In Fig. 3 , we show the MSE performance of the equalization schemes from Fig. 2 for a bit rate of R b = 60 Gbit/s. It is readily observed that increasing the bit rate deteriorates the MSE performance for all equalization schemes. However, for the MIMO DFE scheme, the degradation is limited to about 3 dB for both N pr = 1 and N pr = 2, whereas it is much larger for the linear schemes and the SISO DFE schemes. For instance, when N pr = 1, the MIMO DFE schemes outperform the SISO DFE schemes by about 3 dB and the linear MIMO schemes by about 5 dB; when N pr = 2, the MIMO DFE schemes outperform their SISO DFE counterparts and the linear MIMO equalization scheme at the receiver side by more than 3 dB, whereas the difference with the linear MIMO pre-equalization scheme amounts to more than 4 dB. Hence, MIMO pre-equalization with DFE at the receiver side is clearly shown to be a promising technique to help facilitate future high-speed communication over low-cost electrical interconnects. In Fig. 4 , we show the BER versus E s /N 0 for the SISO and MIMO pre-equalization schemes with DFE from Figs. 2 and 3. The BER values are anlytically obtained by averaging the conditional BER over the 10 highest-energy ISI terms and treating the remaining ISI as additive white Gaussian noise (AWGN). Note that we consider the SISO DFE scheme with L pr = 28 such that all schemes have the same complexity in terms of total number of filter taps. For each scheme and for each value of E s /N 0 , we obtain the optimal sampling phase from the corresponding 1/MSE curves before computing the BER. Considering a target BER of 10 −12 , MIMO DFE outperforms SISO DFE by more than 1 dB at a bit rate of R b = 30 Gbit/s for both N pr = 1 and N pr = 2. In line with the results from Fig. 2 , upsampling by a factor 2 clearly results in an improvement of the BER. At a bit rate of R b = 60 Gbit/s, the SISO DFE schemes do not achieve the target BER due to an error floor, whereas the MIMO pre-equalization schemes with DFE still perform very well.

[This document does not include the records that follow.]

/-- The Tie Port record (R126), whether the stop in force has been reported (R137), and the input `peerStop`:
whether another station pulls STOP (log entry 15). -/
structure Tie where
  station : BitVec 4
  enlistment : Enlistment
  lock : Bool
  barrier : Nat
  wait : Option Wait
  vote : Option Verdict
  sampledVeto : Option Verdict
  heldVeto : Option Parity
  markE : Bool
  markO : Bool
  ownPull : Option OwnCause
  stop : Option HaltCause
  reported : Bool
  timer : Option Nat
  peerStop : Bool
  deriving DecidableEq, Repr

/-! ## Chapter 9 -/

/-- The log modes (R144). -/
inductive LogMode where
  | unified | split
  deriving DecidableEq, Repr

/-- The log policies (R146). -/
inductive LogPolicy where
  | wrap | stall
  deriving DecidableEq, Repr

/-- The actions of a filter (R155). -/
inductive Action where
  | ignore | log | rejectSite | stopAll
  deriving DecidableEq, Repr

/-- The source of a page-fail record (R153). -/
inductive Source where
  | readData | eraseStatus | programStatus | readStatus
  deriving DecidableEq, Repr

/-- The way a run ended (R13). -/
inductive EndWay where
  | endStep | planExhausted
  deriving DecidableEq, Repr

/-- The fields of a page-fail record (R153). -/
structure PageFailRec where
  site : SiteId
  block : Nat
  page : Option Nat
  step : Nat
  source : Source
  outcome : Condition
  figures : Option PageOutcome
  status : Option Byte
  filter : Option Nat
  trialCode : Option Byte
  deriving DecidableEq, Repr

/-- The fields of a MARK_PASSED record (R142). -/
structure MarkPassedRec where
  barrier : Nat
  kind : BarrierKind
  step : Nat
  label : Option Nat
  vote : Option Verdict
  sampled : Verdict
  waited : Nat
  deriving DecidableEq, Repr

/-- The fields of a TRIAL_RESULT record (R115). -/
structure TrialResultRec where
  step : Nat
  site : Option SiteId
  trial : Nat
  code : Nat
  verdict : Verdict
  localVote : Option Verdict
  barrier : Option Nat
  deriving DecidableEq, Repr

/-- The fields of a SEARCH_RESULT record (R118). -/
structure SearchResultRec where
  site : SiteId
  step : Nat
  scope : Scope
  code : Option Nat
  trim : Option Nat
  trials : Nat
  deriving DecidableEq, Repr

/-- The fields of a BLOCK_BAD record (R99). -/
structure BlockBadRec where
  site : SiteId
  block : Nat
  page : Option Nat
  cause : ListCause
  step : Nat
  count : Nat
  deriving DecidableEq, Repr

/-- The fields of a SITE_REJECTED record (R82). -/
structure SiteRejectedRec where
  site : SiteId
  cause : Condition
  step : Nat
  block : Option Nat
  page : Option Nat
  deriving DecidableEq, Repr

/-- A record as the offering block supplies it (R153, R154). -/
inductive RecordBody where
  | pageFail (r : PageFailRec)
  | runStart
  | stepBegin (step label : Nat)
  | markerRec (step label : Nat)
  | markPassed (r : MarkPassedRec)
  | trialResult (r : TrialResultRec)
  | searchResult (r : SearchResultRec)
  | blockBad (r : BlockBadRec)
  | siteRejected (r : SiteRejectedRec)
  | halted (cause : Option HaltCause) (step barrier : Nat)
  | runEnd (step : Nat) (way : EndWay)
  deriving DecidableEq, Repr

/-- A stored record: what the ring supplies, and the offered body (R145). -/
structure LogRecord where
  sequence : Nat
  station : BitVec 4
  body : RecordBody
  deriving DecidableEq, Repr

/-- A ring: the records held, oldest first, the slot of the oldest, and the next sequence (section 9.1). -/
structure Ring where
  records : List LogRecord
  oldest : Nat
  next : Nat
  deriving DecidableEq, Repr

/-- The Result Log (R144, R149). Ring 1 holds nothing while the mode is UNIFIED. -/
structure ResultLog where
  ring0 : Ring
  ring1 : Ring
  frozen : Bool
  deriving DecidableEq, Repr

/-- A capture filter (R155). -/
structure Filter where
  enabled : Bool
  sites : SiteSet
  blockValue : BitVec 12
  blockMask : BitVec 12
  pageValue : BitVec 9
  pageMask : BitVec 9
  minTotal : Nat
  action : Action
  deriving DecidableEq, Repr

/-! ## Setup (R171) and chapter 10 -/

/-- The Setup fields (R171, with R61, R74, R84, R96, R135, R152). -/
structure Setup where
  blocksPerDie : Nat
  pagesPerBlock : Nat
  pageBytes : Nat
  codewordBytes : Nat
  threshold : Nat
  matchCount : Nat
  pollInterval : Nat
  readyMask : Byte
  readyValue : Byte
  failMask : Byte
  readDeadline : Nat
  programDeadline : Nat
  eraseDeadline : Nat
  siteStop : CondSet
  mainframeStop : CondSet
  listLimit : Nat
  rendezvousTimeout : Nat
  markRecord : Bool
  logMode : LogMode
  logPolicy : LogPolicy
  freeze : Bool
  watermark : Nat
  defaultLog : Bool
  enables : BitVec 5
  deriving DecidableEq, Repr

/-- The receiver states (section 10.1). -/
inductive Receiver where
  | unlocked | settling | ready
  deriving DecidableEq, Repr

/-- A response in progress: its bytes, whether a break has cut it (R161), and whether the Link Port's own RESET
follows it (R168). -/
structure Response where
  bytes : List Byte
  cut : Bool
  resetAfter : Bool
  deriving DecidableEq, Repr

/-- The Link Port's own state (R172). The causes are bits 0–4: RUN_ENDED, HALTED, PAUSED, LOG_LEVEL, STALLED (R170).
`lineHigh` counts the µs for which the receive line has rested high in the wait at hand (R160, R163). `holdOff` is
present while the receiver takes no new start bit after a framing error, with the µs for which the line has been high
without a break since (R162; log entry 28). -/
structure Link where
  receiver : Receiver
  learned : Option Nat
  candidate : Option Nat
  agreement : Nat
  frame : List Byte
  response : Option Response
  causes : BitVec 5
  lineHigh : Nat
  holdOff : Option Nat
  deriving DecidableEq, Repr

/-- The state of the controller. `pending` is the queue of the commands that are waiting and `free` the counter of
the free values; both are the model's own. -/
structure State where
  runner : Runner
  plan : PlanStore
  setup : Setup
  filters : Table 4 Filter
  sweep : Option Sweep
  streams : PerSite (Option Word)
  round : Option Round
  clocks : PerSite Clocks
  ports : PerSite Port
  tallies : PerSite (Option Tally)
  sites : PerSite Site
  lists : PerSite (List Entry)
  search : Option Search
  tie : Tie
  log : ResultLog
  link : Link
  free : Nat
  pending : List Instr
  deriving DecidableEq, Repr

/-- Why a step stops with a fault. -/
inductive Fault where
  /-- The term is no command that a frame can carry: a WRITE of no word or of more than 256, or a DRAIN of a count
  outside 1–256. Raised by `exec` of SETUP_WRITE, SITE_CFG_WRITE, PRELOAD, TRUNCATION, WRITE and DRAIN. Safe: such a
  frame cannot reach the part (section 10.2, "n is 1–256"). Log entry 26. -/
  | illFormedCommand
  deriving DecidableEq, Repr

/-- Why a step is refused. -/
inductive Refusal where
  /-- The command has no meaning in this model. Raised by the arms of `exec` that are not modelled; there is none.
  Safe: the machine stops. -/
  | notModelled (mnemonic : String)
  deriving DecidableEq, Repr

/-- What a command answers. -/
abbrev Result := Host.Outcome State Fault Refusal

/-! ## Values after power-on reset -/

/-- The runner record after power-on reset and RESET (R9). -/
def Runner.reset : Runner :=
  { state := .idle, stepIndex := 0, repeatContext := none, pendingPause := false, singleStep := false,
    haltCause := none, roundInFlight := false, lastRefusal := none, point := .rest }

/-- A site record after power-on reset and RESET (R73, R76). -/
def Site.reset : Site :=
  { state := .off, phase := none, runCount := 0, current := 0, accrued := 0, reject := none, firstFail := none,
    failBits := 0, failedPages := 0, worst := 0, trim := 0, result := none, trialFailed := false }

/-- A filter after power-on reset and RESET (R155). -/
def Filter.reset : Filter :=
  { enabled := false, sites := 0, blockValue := 0, blockMask := 0, pageValue := 0, pageMask := 0, minTotal := 0,
    action := .log }

/-- The Setup fields after power-on reset and RESET (R171). -/
def Setup.reset : Setup :=
  { blocksPerDie := 1024, pagesPerBlock := 256, pageBytes := 4096, codewordBytes := 1024, threshold := 40,
    matchCount := 2, pollInterval := 5, readyMask := 128, readyValue := 128, failMask := 1, readDeadline := 200,
    programDeadline := 3000, eraseDeadline := 20000, siteStop := 56, mainframeStop := 0, listLimit := 24,
    rendezvousTimeout := 5000, markRecord := false, logMode := .unified, logPolicy := .wrap, freeze := false,
    watermark := 1536, defaultLog := true, enables := 0 }

/-- A ring that holds nothing (R148, R152). The slot of its oldest record is 0 (DESIGN CHOICE, log entry 25). -/
def Ring.empty : Ring := { records := [], oldest := 0, next := 0 }

/-- The Result Log after power-on reset and RESET (R152). -/
def ResultLog.reset : ResultLog := { ring0 := Ring.empty, ring1 := Ring.empty, frozen := false }

/-- The Link Port's own state after power-on reset (R172). -/
def Link.reset : Link :=
  { receiver := .unlocked, learned := none, candidate := none, agreement := 0, frame := [], response := none,
    causes := 0, lineHigh := 0, holdOff := none }

/-- The Tie Port record after power-on reset with the given straps and STOP input (R126, R127, R141): a stop with
cause PEER_STOP is in force when STOP is sensed low (R137). -/
def Tie.reset (straps : BitVec 4) (peerStop : Bool) : Tie :=
  { station := straps, enlistment := .notEnlisted, lock := false, barrier := 0, wait := none, vote := none,
    sampledVeto := none, heldVeto := none, markE := false, markO := false, ownPull := none,
    stop := if peerStop then some .peerStop else none, reported := peerStop, timer := none, peerStop := peerStop }

/-- An idle port (R41). -/
def Port.idle : Port := { current := none, queued := none }

/-- Stopped timers (R44). -/
def Clocks.stopped : Clocks := { poll := none, deadline := none }

/-- The Plan Store after power-on reset and RESET: every record zero (R1). -/
def PlanStore.zero : PlanStore := Table.replicate 256 (Table.replicate 16 0)

/-- The machine right after power-on reset with straps 0 and STOP high (log entries 15 and 24). -/
def State.reset : State :=
  { runner := Runner.reset
    plan := PlanStore.zero
    setup := Setup.reset
    filters := Table.replicate 4 Filter.reset
    sweep := none
    streams := Table.replicate 32 none
    round := none
    clocks := Table.replicate 32 Clocks.stopped
    ports := Table.replicate 32 Port.idle
    tallies := Table.replicate 32 none
    sites := Table.replicate 32 Site.reset
    lists := Table.replicate 32 []
    search := none
    tie := Tie.reset 0 false
    log := ResultLog.reset
    link := Link.reset
    free := 0
    pending := [] }

end Sys2Proof.Machine
end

At the target BER, the degradation of the MIMO DFE scheme with N pr = 2 is limited to about 4.5 dB when doubling the bit rate from 30 Gbit/s to 60 Gbit/s per lane.
V. CONCLUSIONS
In this contribution, we derived elegant closed-form expressions for the FIR filters of an MMSE MIMO equalization scheme using linear pre-equalization at the transmitter and DFE at the receiver. We demonstrated how the proposed MIMO equalization scheme greatly outperforms its SISO counterpart, even given a total number of filter taps, when high bit rates are targeted. Therefore, the proposed scheme can be considered a promising technique to help facilitate future high-speed communication over low-cost electrical interconnects.
VI. ACKNOWLEDGEMENTS
Part of this research has been funded by the Interuniversity Attraction Poles Programme initiated by the Belgian Science Policy Office.